Task prompt ::
Give again, word for word, each line from the top of the listing through the line that holds "def onMon (f".

═════ Exercise materials

-- ==== Sys2Proof/Tests/Slice0.lean ====
section
/-! SUPPORT. Tests of the model: ill-formed commands that the check refuses, single commands against values of the manual, and for every
obligation states and operands that meet the hypotheses of its clauses, at the boundary of a range where a clause has one. -/

namespace Sys2Proof.Tests

set_option Elab.async false
open Sys2Proof Sys2Proof.Machine

/-! ### States -/

/-- A Channel die whose link is ACTIVE. -/
def upDie : DieState := { DieState.atReset with link := { DieState.atReset.link with st := .active } }

/-- A released, RUNNING device, links ACTIVE, Port N in OP. -/
def live : State := { State.reset with dev := { State.reset.dev with
  supply := { State.reset.dev.supply with released := true, st := .running, tree := true, phy := true }
  control := { State.reset.dev.control with running := true, booted := true }
  dies := Vector.replicate 6 upDie
  portN := { State.reset.dev.portN with al := .op } } }

/-- `live` with another device. -/
def on (d : Dev) : State := { live with dev := d }

def onDie (k : Die) (f : DieState → DieState) : State := on (updDie k f live.dev)
def onLink (k : Die) (f : Link → Link) : State := onDie k fun d => { d with link := f d.link }
def onCad (f : Cadence → Cadence) : State := on { live.dev with cad := f live.dev.cad }
def onZh (f : Zhewick → Zhewick) : State := on { live.dev with zh := f live.dev.zh }
def onSrc (f : Src → Src) : State := on (updCh 5 (fun c => { c with src := f c.src }) live.dev)
def onArr (f : Arr → Arr) : State := on (updCh 5 (fun c => { c with vm := f c.vm }) live.dev)
def onLoop (f : Loop → Loop) : State := on (updCh 5 (fun c => { c with loop := f c.loop }) live.dev)
def onSeq (f : Seq → Seq) : State := on (updCh 5 (fun c => { c with seq := f c.seq }) live.dev)
def onMon (f : Monitor → Monitor) : State := on (updCh 5 (fun c => { c with mons := c.mons.set 0 (f c.mons[0]) }) live.dev)
def onRef (f : RefDie → RefDie) : State := on { live.dev with ref := f live.dev.ref }
def onN (f : PortN → PortN) : State := on { live.dev with portN := f live.dev.portN }
def onSec (f : Security → Security) : State := on { live.dev with sec := f live.dev.sec }
def onSup (f : Power → Power) : State := on { live.dev with supply := f live.dev.supply }

/-- `s` with a value in an object. -/
def put (r : Row) (v : Nat) (places : List Nat) (s : State) : State := { s with dev := wr s.dev r v places }

/-- What `Served` asks, computed. -/
theorem served {s : State} {p : Port} {r : Row} (h : s.dev.supply.released = true ∧ serves s.dev p = true ∧ portShut s.nv s.dev p = false ∧
    mayWrite r p = .ok ∧ portHolds s.dev p = none) : Served s p r := h

/-! ### Ill-formed commands -/

theorem test_wf_frame_length : (Instr.zhewickFrameRx 0 []).wf = false := by decide
theorem test_wf_return_length : (Instr.returnFrameRx 0 (List.replicate 18 0)).wf = false := by decide
theorem test_wf_input_level : (Instr.inputBoundaryEvent 0 65536).wf = false := by decide
theorem test_wf_aperture : (Instr.apertureEnd 0 .vm ⟨[], none⟩).wf = false := by decide
theorem test_wf_urgent_aperture : (Instr.urgentApertureEnd 0 .vm ⟨[], none⟩).wf = false := by decide
theorem test_wf_cal_value : (Instr.calPhaseComplete 0 .vm ⟨549755813888⟩).wf = false := by decide
theorem test_wf_monitor_first : (Instr.monitorFirstDecision 0 0 (-549755813889)).wf = false := by decide
theorem test_wf_monitor_change : (Instr.monitorStateChange 0 0 549755813888).wf = false := by decide
theorem test_wf_blanking : (Instr.blankingEnd 0 0 549755813888).wf = false := by decide
theorem test_wf_rxpdo : (Instr.rxpdoLatch [(0, ⟨0, 0, 0, 0, 0, []⟩)] true).wf = false := by decide
theorem test_wf_sdo : (Instr.sdoDownload 0 0 false 1009 (List.replicate 1009 0)).wf = false ∧
    (Instr.sdoSegment false true (List.replicate 1016 0)).wf = false := by decide +kernel
theorem test_wf_supply : (Instr.supplyWarning 0 ⟨0, 0, 0, 0⟩).wf = false := by decide
theorem test_wf_recovering : (Instr.supplyRecovering true ⟨10300, 15000, -15000, 3300⟩).wf = false := by decide
theorem test_wf_ecc : (Instr.eccUncorrectable (some 0) 4 0 0).wf = false ∧ (Instr.eccUncorrectable none 1 0 0).wf = false := by decide
theorem test_wf_fetch : (Instr.fetch .n).wf = false := by decide
theorem test_wf_frame_port (f : Frame) : (Instr.read .d f).wf = false ∧ (Instr.write .x f).wf = false ∧ (Instr.drain .n f).wf = false ∧
    (Instr.cancel .d f).wf = false := ⟨rfl, rfl, rfl, rfl⟩
theorem test_wf_response : (Instr.responseReady .n).wf = false := by decide
theorem test_wf_good : (Instr.inputBoundaryEvent 0 65535).wf = true ∧ (Instr.supplyRecovering true ⟨12000, 15000, -15000, 3300⟩).wf = true := by
  decide

/-- No row of the table gives bits. -/
theorem test_decode : decodeTableWord 16 0 = none := rfl

/-! ### What meets the hypotheses of each obligation -/

theorem wit_LinkTraining :
    (let s := onLink 0 fun l => { l with st := .lost };
      Live s ∧
        (¬ LinkUp s 0) ∧
        (s.dev.dies[(0 : Die)]).link.announced = false) ∧
    (let s := onLink 0 fun l => { l with msgRetry := 2 };
      LinkUp s 0 ∧
        (s.dev.dies[(0 : Die)]).link.msgRetry < 3) ∧
    (let s := onLink 0 fun l => { l with msgRetry := 3 };
      LinkUp s 0 ∧
        3 ≤ (s.dev.dies[(0 : Die)]).link.msgRetry) ∧
    (let s := onLink 0 fun l => { l with st := .retraining, fails := 1 };
      let l := (s.dev.dies[(0 : Die)]).link;
      l.st = .retraining ∧
        (1 : BitVec 2) ≠ 0 ∧
        serviceGone s.dev 0 0 = false ∧
        l.held = [] ∧
        (s.dev.dies[(0 : Die)]).events = [] ∧
        s.dev.slate.parts = [] ∧
        s.dev.zh.sync = none ∧
        (∀ e ∈ allTxns s.dev, e.2.2.st ≠ .split) ∧
        l.fails < 2) ∧
    (let data := leBytes 8 1;
      let s := onLink 0 fun l => { l with st := .retraining, held := [.request .n (.write false false oEmcyMask.ix oEmcyMask.sub data)] };
      let l := (s.dev.dies[(0 : Die)]).link;
      l.st = .retraining ∧
        l.held = [.request .n (.write false false oEmcyMask.ix oEmcyMask.sub data)] ∧
        portShut s.nv s.dev .n = false ∧
        mayWrite oEmcyMask .n = .ok ∧
        data.length = oEmcyMask.size ∧
        limitCheck oEmcyMask (ofBytes data) = .ok) ∧
    (let s := onLink 0 fun l => { l with st := .lost, retrying := true };
      (s.dev.dies[(0 : Die)]).link.st = .lost ∧
        (s.dev.dies[(0 : Die)]).link.retrying = true) ∧
    (let s := onLink 0 fun l => { l with st := .retraining, fails := 2 };
      (s.dev.dies[(0 : Die)]).link.st = .retraining ∧
        (s.dev.dies[(0 : Die)]).link.fails = 2) := by
  repeat' apply And.intro
  all_goals first | decide +kernel | rfl | (unfold LinkUp; decide +kernel)

theorem wit_FabricDelivery :
    (let s := live;
      Live s ∧
        Ch.die 23 = 5 ∧
        LinkUp s 5 ∧
        (s.dev.ch 23).loop.xover = none ∧
        (0 : Fin 512).val < 512) ∧
    (let s := onLink 5 fun l => { l with st := .retraining };
      (s.dev.dies[(5 : Die)]).link.st = .retraining) ∧
    (let s := onLink 5 fun l => { l with st := .lost };
      (s.dev.dies[(5 : Die)]).link.st = .lost) := by
  repeat' apply And.intro
  all_goals first | decide +kernel | rfl

/-- A comparison of channel 5, one pair of one take. -/
def cmp (begun reversed : Bool) (used : Nat) : Comparison :=
  ⟨5, 2 ^ 30, 1, 1, 0, 1, 0, 0, 0, begun, 0, [], 0, 1, reversed, used, 0, 0, 0, 0, if reversed then [(0, 0)] else [], 0⟩


theorem wit_EngineFailures :
    (let s := live;
      let x := (s.dev.dies[(0 : Die)]).services;
      Live s ∧
        (6 : Fin 8).val < 7 ∧
        x.spare = none ∧
        x.loading = none ∧
        x.spareDead = false ∧
        s.dev.control.running = true ∧
        s.dev.control.restart = none ∧
        s.dev.ref.linkFault = false ∧
        s.dev.ref.comparison = none ∧
        s.dev.ref.heldEvents = []) ∧
    (let s := onDie 0 fun d => { d with services := { d.services with spare := some 1 } };
      (s.dev.dies[(0 : Die)]).services.spare ≠ none) ∧
    (let s := onDie 0 fun d => { d with services := { d.services with loading := some 6 } };
      (s.dev.dies[(0 : Die)]).services.loading = some 6 ∧
        (6 : Fin 8) ≠ 2) ∧
    (let s := on (updDie 1 (fun d => { d with services := { d.services with loading := some 2 } }) (updCh 5 (fun c => { c with vm := { c.vm with cal := some ⟨6, 0, .zero, 7, 0, 0⟩ } }) { live.dev with now := 100 }));
      (s.dev.dies[(1 : Die)]).services.loading = some 2) ∧
    (let s := on (updCh 5 (fun c => { c with mons := c.mons.set 0 { c.mons[0] with verifyAt := some 3 } }) (updDie 1 (fun d => { d with services := { d.services with loading := some 2 } }) { live.dev with now := 100 }));
      (s.dev.dies[(1 : Die)]).services.loading = some 2 ∧
        ((s.dev.ch 5).mons[0]).verifyAt = some 3) ∧
    (let s := on { live.dev with control := { live.dev.control with running := false, booted := false } };
      (s.dev.control.running = true ∨ s.dev.control.booted = false) ∧
        s.dev.control.restart = none) ∧
    (let s := on { live.dev with control := { live.dev.control with running := false } };
      s.dev.control.running = false ∧
        s.dev.control.booted = true ∧
        s.dev.control.restart = none) ∧
    (let s := on { live.dev with control := { live.dev.control with restart := some ⟨4, 0⟩ } };
      s.dev.control.restart ≠ none) ∧
    (let s := onRef fun r => { r with linkFault := true };
      s.dev.ref.linkFault = true ∧
        s.dev.ref.comparison = none ∧
        s.dev.ref.heldEvents = []) ∧
    (let s := onRef fun r => { r with comparison := some (cmp true false 0) };
      s.dev.ref.comparison ≠ none) ∧
    (let s := onRef fun r => { r with comparison := some (cmp false false 0) };
      s.dev.ref.comparison ≠ none) ∧
    (let s := onRef fun r => { r with heldEvents := [[1, 2], [3]], linkFault := true };
      s.dev.ref.heldEvents ≠ [] ∧
        s.dev.control.running = true) := by
  repeat' apply And.intro
  all_goals first | decide +kernel | rfl

/-- An input of 50 Hz whose phase error is the threshold, and one unit of 1/256 tick above it. -/
def input (st : CadState) (bad : Nat) : State := onCad fun c => { c with src := 0, st := st, lastEvent := some 0, badPhase := bad, run := [1, 2], runPhase := [] }


theorem wit_InputTests :
    (let s := put oLockThresh 0xFFFFFFF [] (input .locked 0);
      let stamp := 1258291200;
      Live s ∧
        s.dev.cad.src ≤ 2 ∧
        s.dev.cad.lastEvent = some 0 ∧
        0 < stamp ∧
        s.dev.cad.st = .locked ∧
        inputInRange s.dev (stamp - 0) = true ∧
        reelInRange s.dev (stamp - 0) = true ∧
        ((s.dev.cad.src ≠ 0 ∨ 100 ≤ 100)) ∧
        (phaseError s.dev stamp).natAbs ≤ 16 * rd s.dev oLockThresh []) ∧
    (let s := put oLockThresh 1 [] (input .locked 0);
      let stamp := 1300000000;
      s.dev.cad.badPhase = 0 ∧
        16 * rd s.dev oLockThresh [] < (phaseError s.dev stamp).natAbs ∧
        inputInRange s.dev (stamp - 0) = true ∧
        reelInRange s.dev (stamp - 0) = true) ∧
    (let s := put oLockThresh 1 [] (input .locked 1);
      let stamp := 1300000000;
      1 ≤ s.dev.cad.badPhase ∧
        16 * rd s.dev oLockThresh [] < (phaseError s.dev stamp).natAbs ∧
        inputInRange s.dev (stamp - 0) = true ∧
        reelInRange s.dev (stamp - 0) = true) ∧
    (let s := onCad fun c => { c with src := 0, st := .relock, lastEvent := some 0, badFreq := 3 };
      s.dev.cad.st = .relock ∧
        inputInRange s.dev (1 - 0) = false ∧
        (if s.dev.cad.src = 2 then 1 else 3) ≤ s.dev.cad.badFreq) ∧
    (let s := onCad fun c => { c with src := 2, st := .locked, lastEvent := some 0, badFreq := 1 };
      s.dev.cad.st = .locked ∧
        inputInRange s.dev (1 - 0) = false ∧
        (if s.dev.cad.src = 2 then 1 else 3) ≤ s.dev.cad.badFreq) ∧
    (let s := input .acquire 0;
      ((s.dev.cad.st = .acquire ∨ s.dev.cad.st = .holdover)) ∧
        (¬ (inputInRange s.dev (1 - 0) = true ∧ reelInRange s.dev (1 - 0) = true))) ∧
    (let s := onCad fun c => { c with src := 3 };
      2 < s.dev.cad.src) ∧
    (let s := input .relock 0;
      s.dev.cad.src ≤ 2 ∧
        s.dev.cad.lastEvent = some 0 ∧
        ((s.dev.cad.st = .locked ∨ s.dev.cad.st = .relock))) := by
  repeat' apply And.intro
  all_goals first | decide +kernel | rfl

══════════

Answer ::
-- ==== Sys2Proof/Tests/Slice0.lean ====
section
/-! SUPPORT. Tests of the model: ill-formed commands that the check refuses, single commands against values of the manual, and for every
obligation states and operands that meet the hypotheses of its clauses, at the boundary of a range where a clause has one. -/

namespace Sys2Proof.Tests

set_option Elab.async false
open Sys2Proof Sys2Proof.Machine

/-! ### States -/

/-- A Channel die whose link is ACTIVE. -/
def upDie : DieState := { DieState.atReset with link := { DieState.atReset.link with st := .active } }

/-- A released, RUNNING device, links ACTIVE, Port N in OP. -/
def live : State := { State.reset with dev := { State.reset.dev with
  supply := { State.reset.dev.supply with released := true, st := .running, tree := true, phy := true }
  control := { State.reset.dev.control with running := true, booted := true }
  dies := Vector.replicate 6 upDie
  portN := { State.reset.dev.portN with al := .op } } }

/-- `live` with another device. -/
def on (d : Dev) : State := { live with dev := d }

def onDie (k : Die) (f : DieState → DieState) : State := on (updDie k f live.dev)
def onLink (k : Die) (f : Link → Link) : State := onDie k fun d => { d with link := f d.link }
def onCad (f : Cadence → Cadence) : State := on { live.dev with cad := f live.dev.cad }
def onZh (f : Zhewick → Zhewick) : State := on { live.dev with zh := f live.dev.zh }
def onSrc (f : Src → Src) : State := on (updCh 5 (fun c => { c with src := f c.src }) live.dev)
def onArr (f : Arr → Arr) : State := on (updCh 5 (fun c => { c with vm := f c.vm }) live.dev)
def onLoop (f : Loop → Loop) : State := on (updCh 5 (fun c => { c with loop := f c.loop }) live.dev)
def onSeq (f : Seq → Seq) : State := on (updCh 5 (fun c => { c with seq := f c.seq }) live.dev)
def onMon (f : Monitor → Monitor) : State := on (updCh 5 (fun c => { c with mons := c.mons.set 0 (f c.mons[0]) }) live.dev)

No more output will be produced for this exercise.